# Killer Whales Got Karate!



## Bill Mattocks (Nov 28, 2009)

http://www.dailymail.co.uk/sciencet...ate-chop-deadly-tactic-used-orcas-sharks.html



> These incredible pictures demonstrate how orca whales use a 'karate chop' to stun and then finish off killer sharks.
> In a rare battle of beasts these images show how several populations of skilled killer whales around the world have learned how to overcome huge sharks, that most animals give a wide berth.
> 
> Using a combination of superior brain power and brute force, the highly-intelligent orcas are able to catch and eat what many think of as the ocean's top predators.


----------



## MA-Caver (Nov 28, 2009)

Bill Mattocks said:


> http://www.dailymail.co.uk/sciencet...ate-chop-deadly-tactic-used-orcas-sharks.html


Awesome... while I wouldn't classify a Mako shark as a "killer" (reading that as meaning a typical man eater) they are very proficient predators in their own right and incredibly fast fish... able to catch marlin and swordfish easily. 
These Orcas definitely showing their intelligence level with this particular method of hunting. Proving once again that there is *so much* that we *don't* know about these marvelous creatures. 

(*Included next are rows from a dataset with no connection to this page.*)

/-! ### The chassis line (02) -/

/-- CHARACTER_RECEIVED at its three instants (log entry 23). The leading edge of a start bit makes the line busy: the quiet time is
over, an idle wait begins again, and a frame whose gap has passed 20 bit times is bad (R23, R25); while the station sends it is
none (R28). That it is none inside a character, and that a stop bit of which no start bit was seen is not taken, are the model's
choices (log entry 23), and so is that it is none on an active line (log entry 43). At the stop bit: in the idle wait the wait
begins again; outside a frame only a good start character opens one; inside one, a body length above 25 ends it as bad, and the
last CRC character completes it with its detection time. A bad stop bit ends a frame as bad (R23), and the line stays busy, with no
quiet time and no idle wait running, until it is at the idle level again (R25); that the quiet time then counts from its return to
that level is the model's choice (log entry 43). Where the interface does not work, the line shows its level alone. -/
def Obligations.LineCharacters : Prop :=
  ∀ (dt : Nat) (char : Byte) (good : Bool) (s : State), let u := s.elapse dt
    let starts := exec (.characterReceived dt char .startBit) s
    let ends := exec (.characterReceived dt char (.stopBit good)) s
    let returns := exec (.characterReceived dt char .lineIdle) s
    let quietNow := { u with li := { u.li with startBit := none, frame := none, quiet := some u.now, lastChar := u.now } }
    let damaged := { u with li := { u.li with
      startBit := none, frame := none, quiet := none, lastChar := u.now, lineActive := true } }
    let inFrame := fun chars : List Byte => ({ u with li := { u.li with
      startBit := none, frame := some chars, quiet := none, lastChar := u.now } } : State)
    s.powered = true →
    (s.lineWorks = false ∨ s.li.mode = .off →
      starts = .next u ∧ returns = .next { u with li := { u.li with lineActive := false } } ∧
      ends = .next (if good then u else { u with li := { u.li with lineActive := true } })) ∧
    (s.lineWorks = true →
      (s.li.startBit ≠ none ∨ s.li.lineActive = true → starts = .next u) ∧
      (s.li.lineActive = false → returns = .next u) ∧
      (∀ since, s.li.mode = .waiting since →
        (s.li.startBit = none → s.li.lineActive = false →
          starts = .next { u with li := { u.li with mode := .waiting u.now, startBit := some u.now } }) ∧
        ends = .next { u with li := { u.li with
          mode := .waiting u.now, startBit := none, lineActive := s.li.lineActive || !good } } ∧
        (s.li.lineActive = true →
          returns = .next { u with li := { u.li with mode := .waiting u.now, lineActive := false } })) ∧
      (s.li.mode = .taking → s.li.sending ≠ none → starts = .next u ∧ ends = .next u) ∧
      (s.li.mode = .taking → s.li.sending = none → s.li.startBit = none →
        ends = .next (if good then u else { u with li := { u.li with quiet := none, lineActive := true } }) ∧
        (s.li.lineActive = false → starts = .next { u with li := { u.li with
          startBit := some u.now
          quiet := none
          frame := if 20 * s.sc.prof.bitTime < (u.now - s.li.lastChar).toNat then none else s.li.frame } }) ∧
        (s.li.lineActive = true → s.li.frame = none →
          returns = .next { u with li := { u.li with quiet := some u.now, lineActive := false } })) ∧
      (s.li.mode = .taking → s.li.sending = none → s.li.startBit ≠ none →
        (good = false → ends = .next damaged) ∧
        (s.li.frame = none → good = true →
          (char = 0xC3 → ends = .next (inFrame [])) ∧ (char ≠ 0xC3 → ends = .next quietNow)) ∧
        (∀ chars, s.li.frame = some chars → good = true →
          (chars.length = 2 → 25 < char.toNat → ends = .next quietNow) ∧
          (3 ≤ chars.length → chars.length + 1 = 5 + byteAt chars 2 →
            ends = .next { quietNow with li := { quietNow.li with complete := some ⟨chars ++ [char], u.now⟩ } }) ∧
          ((chars.length < 2 ∨ (chars.length = 2 ∧ char.toNat ≤ 25) ∨
              (3 ≤ chars.length ∧ chars.length + 1 < 5 + byteAt chars 2)) →
            ends = .next (inFrame (chars ++ [char]))))))

/-- FRAME_GAP_TIMEOUT ends a frame as bad, the quiet time counting from the instant the gap passed 20 bit times;
IDLE_WAIT_COMPLETE opens the receive half; neither comes about while a character is arriving, its start bit seen, or while the
line stands at the active level after a bad stop bit (R25);
TRANSMIT_COMPLETE ends the own frame and sets the quiet time. -/
def Obligations.LineTimes : Prop :=
  ∀ (dt : Nat) (s : State), let u := s.elapse dt
    s.powered = true → s.lineWorks = true →
    (s.li.startBit ≠ none ∨ s.li.lineActive = true →
      exec (.frameGapTimeout dt) s = .next u ∧ exec (.idleWaitComplete dt) s = .next u) ∧
    (s.li.startBit = none → s.li.lineActive = false → s.li.frame ≠ none → 20 * s.sc.prof.bitTime < (u.now - s.li.lastChar).toNat →
      exec (.frameGapTimeout dt) s = .next { u with li := { u.li with
        frame := none, quiet := some (s.li.lastChar + BitVec.ofNat 32 (20 * s.sc.prof.bitTime)) } }) ∧
    (∀ since, s.li.startBit = none → s.li.lineActive = false → s.li.mode = .waiting since → 20 * s.sc.prof.bitTime ≤ (u.now - since).toNat →
      exec (.idleWaitComplete dt) s = .next { u with li := { u.li with mode := .taking, quiet := some since } }) ∧
    (∀ f, s.li.sending = some f → f.chars.length * 10 * s.sc.prof.bitTime ≤ (u.now - f.start).toNat →
      exec (.transmitComplete dt) s = .next { u with li := { u.li with
        sending := none, quiet := some u.now, lastChar := u.now } })

/-- FRAME_BEGIN: a pending frame whose slot starts on a quiet line leaves the transmit set and goes in flight with its
contents of that moment; a STATUS and a DEMAND advance their sequences, a NOTICE empties the summary and, at the CAB, is a notice
arrival at that moment; a STATUS of an INERT axle station draws a free value (the model's choice, log entry 12); nothing else
changes. While a start bit has made the line busy, or the line stands at the active level, no frame
begins (R25, R31). That a pending frame of higher rank may begin when the
slot of the lowest has passed in the round is the model's choice (log entry 44). -/
def Obligations.FrameBegins : Prop :=
  ∀ (dt : Nat) (kind : FrameKind) (s : State), let u := s.elapse dt
    s.powered = true →
    (s.li.startBit ≠ none ∨ s.li.lineActive = true → exec (.frameBegin dt kind) s = .next u) ∧
    (u.mayBegin kind = true →
      ∃ t body, exec (.frameBegin dt kind) s = .next t ∧ u.bodyNow kind = some body ∧
        t.li = { s.li with
          pending := s.li.pending.set false kind
          quiet := none
          sending := some ⟨kind, 0xC3 :: frameChars kind s.sc.strap body, u.now⟩
          statusSeq := s.li.statusSeq + (if kind = .status then 1 else 0)
          demandSeq := s.li.demandSeq + (if kind = .demand then 1 else 0)
          summary := if kind = .notice then [] else s.li.summary } ∧
        (kind = .status → body = u.ownStatus.body) ∧ (kind = .notice → body = noticeBody s.li.summary) ∧
        (∀ p, kind = .path → s.pu.newest = some p → body = p.body) ∧
        (∀ q, kind = .demand → s.pv.demand.record = some q → body = { q with seq := s.li.demandSeq }.body) ∧
        t = { u with li := t.li, cu := t.cu, draws := t.draws } ∧
        t.draws = (if kind = .status ∧ s.own.isAxle = true ∧ s.sc.station = .inert then s.draws + 1 else s.draws) ∧
        (s.own ≠ .cab ∨ kind ≠ .notice → t.cu = s.cu) ∧ t.cu = { s.cu with telltales := t.cu.telltales } ∧
        (s.own = .cab → kind = .notice → ∀ g,
          ((∃ k ∈ s.li.summary, k.group = g) →
            t.cu.telltales.row g = { s.cu.telltales.row g with last := some u.now }) ∧
          ((∀ k ∈ s.li.summary, k.group ≠ g) → t.cu.telltales.row g = s.cu.telltales.row g)))

/-- No frame begins but in its own slot: when a frame goes in flight, it was pending, nothing was in flight or being received,
no start bit had made the line busy, the line was at the idle level, and the quiet time was a whole number of rounds of 19 slots plus the kind's wait rank, in slots of 12 bit times (R30, R31). -/
def Obligations.FramesBeginInTheirSlots : Prop :=
  ∀ (c : Instr) (s t : State), exec c s = .next t → s.li.sending = none → t.li.sending ≠ none →
    ∃ (dt : Nat) (kind : FrameKind) (q : Time) (m : Nat), c = .frameBegin dt kind ∧
      s.li.pending.has kind = true ∧ s.li.frame = none ∧ s.li.startBit = none ∧ s.li.lineActive = false ∧ s.li.quiet = some q ∧
      s.sc.station.sends kind = true ∧
      ((s.elapse dt).now - q).toNat = (19 * m + waitRank kind s.sc.strap) * 12 * s.sc.prof.bitTime

/-- STATUS_REQUEST requests a STATUS and NOTICE_INTERVAL requests a NOTICE if the summary is not empty; each measures its next
time one period on (from the request taken, log entry 22), and a kind already pending stays pending once. -/
def Obligations.PeriodicRequests : Prop :=
  ∀ (dt : Nat) (s : State), let u := s.elapse dt
    s.powered = true →
    (s.lineWorks = true → passed s.sched.status u.now = true →
      exec (.statusRequest dt) s = .next
        { u with
          sched := { u.sched with status := some (later u.now s.sc.prof.statusPeriod) }
          li := { u.li with pending := { u.li.pending with status := true } } }) ∧
    (s.runs = true → passed s.sched.notice u.now = true →
      exec (.noticeInterval dt) s = .next
        { u with
          sched := { u.sched with notice := some (later u.now s.sc.prof.noticePeriod) }
          li := { u.li with pending :=
            { u.li.pending with notice := u.li.pending.notice || decide (u.li.summary ≠ []) } } })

Great find Bill, thanks for sharing.


----------



## girlbug2 (Nov 29, 2009)

I saw that on tv the other night. Go Orcas! I think this qualifies them as the ocean's apex predators.


----------



## Nomad (Nov 30, 2009)

I teach Shamu-ryu karate...


----------



## Twin Fist (Dec 3, 2009)

shamu-ryu?

is thata system for fat guys?


----------



## Nomad (Dec 3, 2009)

Wait... who're you calling fat?


----------